YOUR OBJECTIVE:
In the entries below, identify every line with the string "leBytes" and copy it.

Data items
-- ==== Sys2Proof/Machine/Porter.lean ====
section
/-! DEFINITION. Sys2Proof/Machine/Porter.lean: classification, the match table, descriptors, delivery, manager queues,
discovery, verification and admission (R129 to R168). -/
namespace Sys2Proof.Machine

abbrev E_STASH : Nat := 0x20
abbrev E_RATE : Nat := 0x21

/-- Change Porter's state. -/
def State.modPorter (s : State) (f : PorterSt → PorterSt) : State := { s with porter := f s.porter }

/-- The entry of a context in the table (R130). -/
def State.sdtEntry (s : State) (i : Nat) : Nat := s.rd2 .porter PORTER.SDT_BASE_LO + 256 * i
/-! ### Descriptors (R131, R132) -/

/-- A descriptor from its 128 bytes (R131). -/
def descOf (b : List Byte) : StreamDesc :=
  let ctl := leAt b 0 4
  let be := fun o n => ofBe ((b.drop o).take n)
  { valid := ctl.testBit 0, altEn := ctl.testBit 1, anySrc := ctl.testBit 2, pin := ctl.testBit 3, cls := fld ctl 5 4,
    policy := fld ctl 7 6, alg := fld ctl 9 8, ports := fld ctl 15 12, guest := fld ctl 23 16, gen := leAt b 4 2,
    vid := leAt b 6 2 % 4096, dst := be 8 6, src := be 0xE 6, appid := leAt b 0x14 2, altVid := leAt b 0x16 2 % 4096,
    altDst := be 0x18 6, altSrc := be 0x1E 6, altAppid := leAt b 0x24 2, idLen := leAt b 0x26 1, tagLen := leAt b 0x27 1,
    idCrc := leAt b 0x28 4, confRev := leAt b 0x2C 4, rate := leAt b 0x30 4, asduN := leAt b 0x34 1, chanN := leAt b 0x35 1,
    frameLen := leAt b 0x36 2, pubDelay := leAt b 0x38 4, pathDly := leAt b 0x3C 4 % 2 ^ 24, holdMax := leAt b 0x40 1,
    subst := leAt b 0x41 1, pointBase := leAt b 0x44 4 % 2 ^ 25, pointCount := leAt b 0x48 4 % 2 ^ 17,
    deadline := leAt b 0x4C 4, keyA := leAt b 0x50 2, keyB := leAt b 0x52 2, keyIdA := leAt b 0x54 4, keyIdB := leAt b 0x58 4 }

/-- Reserved bytes and bits of a descriptor (R131). -/
def descReserved (b : List Byte) : Bool :=
  let ctl := leAt b 0 4
  fld ctl 11 10 != 0 || fld ctl 31 24 != 0 || fld (leAt b 6 2) 15 12 != 0 || fld (leAt b 0x16 2) 15 12 != 0 ||
    fld (leAt b 0x3C 4) 31 24 != 0 || leAt b 0x42 2 != 0 || fld (leAt b 0x44 4) 31 25 != 0 || fld (leAt b 0x48 4) 31 17 != 0 ||
    fld (leAt b 0x50 2) 14 9 != 0 || fld (leAt b 0x52 2) 14 9 != 0 || ((b.drop 0x5C).take 36).any (fun x => x != 0)

/-- The state half of an entry (R132). -/
def CtxState.toBytes (c : CtxState) : List Byte :=
  leBytes 8 c.rxOk ++ leBytes 4 c.authFail ++ leBytes 4 c.authLate ++ leBytes 4 c.lateDrop ++ leBytes 4 c.keyRefused ++
    leBytes 4 c.formBad ++ leBytes 4 c.portBad ++ leBytes 4 c.stale ++ leBytes 4 c.simDrop ++ leBytes 4 (qWord c.last) ++
    leBytes 6 (qS c.last) ++ leBytes 2 c.lastSmpCnt ++ leBytes 4 c.lastStNum ++ leBytes 4 c.lastSqNum ++
    leBytes 2 (b2n c.simSeen + 2 * b2n c.talExpired) ++ List.replicate 66 0

/-- Write a context's state half back to its entry (R132). -/
def State.writeBack (s : State) (i : Nat) : State :=
  match Tbl.look i s.porter.ctxs with
  | some e => s.writeMem (s.sdtEntry i + 128) e.st.toBytes
  | none => s

/-- Change a context's state. -/
def State.modCtx (s : State) (i : Nat) (f : CtxState → CtxState) : State :=
  match Tbl.look i s.porter.ctxs with
  | some e => s.modPorter (fun p => { p with ctxs := Tbl.put i { e with st := f e.st } p.ctxs })
  | none => s

/-- A saturating 32-bit count. -/
def inc32 (n : Nat) : Nat := satAdd 0xFFFF_FFFF n 1

/-! ### The descriptor cache (R133) -/

def State.cacheSet (s : State) (i : Nat) : List Nat := Tbl.get [] (i % 256) s.porter.cache

/-- The context leaves the cache: its state half is written back. -/
def State.uncache (s : State) (i : Nat) : State :=
  if (s.cacheSet i).contains i then
    (s.writeBack i).modPorter (fun p => { p with cache := Tbl.set [] (i % 256) ((s.cacheSet i).filter (fun k => k != i)) p.cache })
  else s

/-- A pinned context. -/
def State.pinned (s : State) (i : Nat) : Bool := (Tbl.look i s.porter.ctxs).any (fun e => e.d.pin)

RESPONSE:
  leBytes 8 c.rxOk ++ leBytes 4 c.authFail ++ leBytes 4 c.authLate ++ leBytes 4 c.lateDrop ++ leBytes 4 c.keyRefused ++
    leBytes 4 c.formBad ++ leBytes 4 c.portBad ++ leBytes 4 c.stale ++ leBytes 4 c.simDrop ++ leBytes 4 (qWord c.last) ++
    leBytes 6 (qS c.last) ++ leBytes 2 c.lastSmpCnt ++ leBytes 4 c.lastStNum ++ leBytes 4 c.lastSqNum ++
    leBytes 2 (b2n c.simSeen + 2 * b2n c.talExpired) ++ List.replicate 66 0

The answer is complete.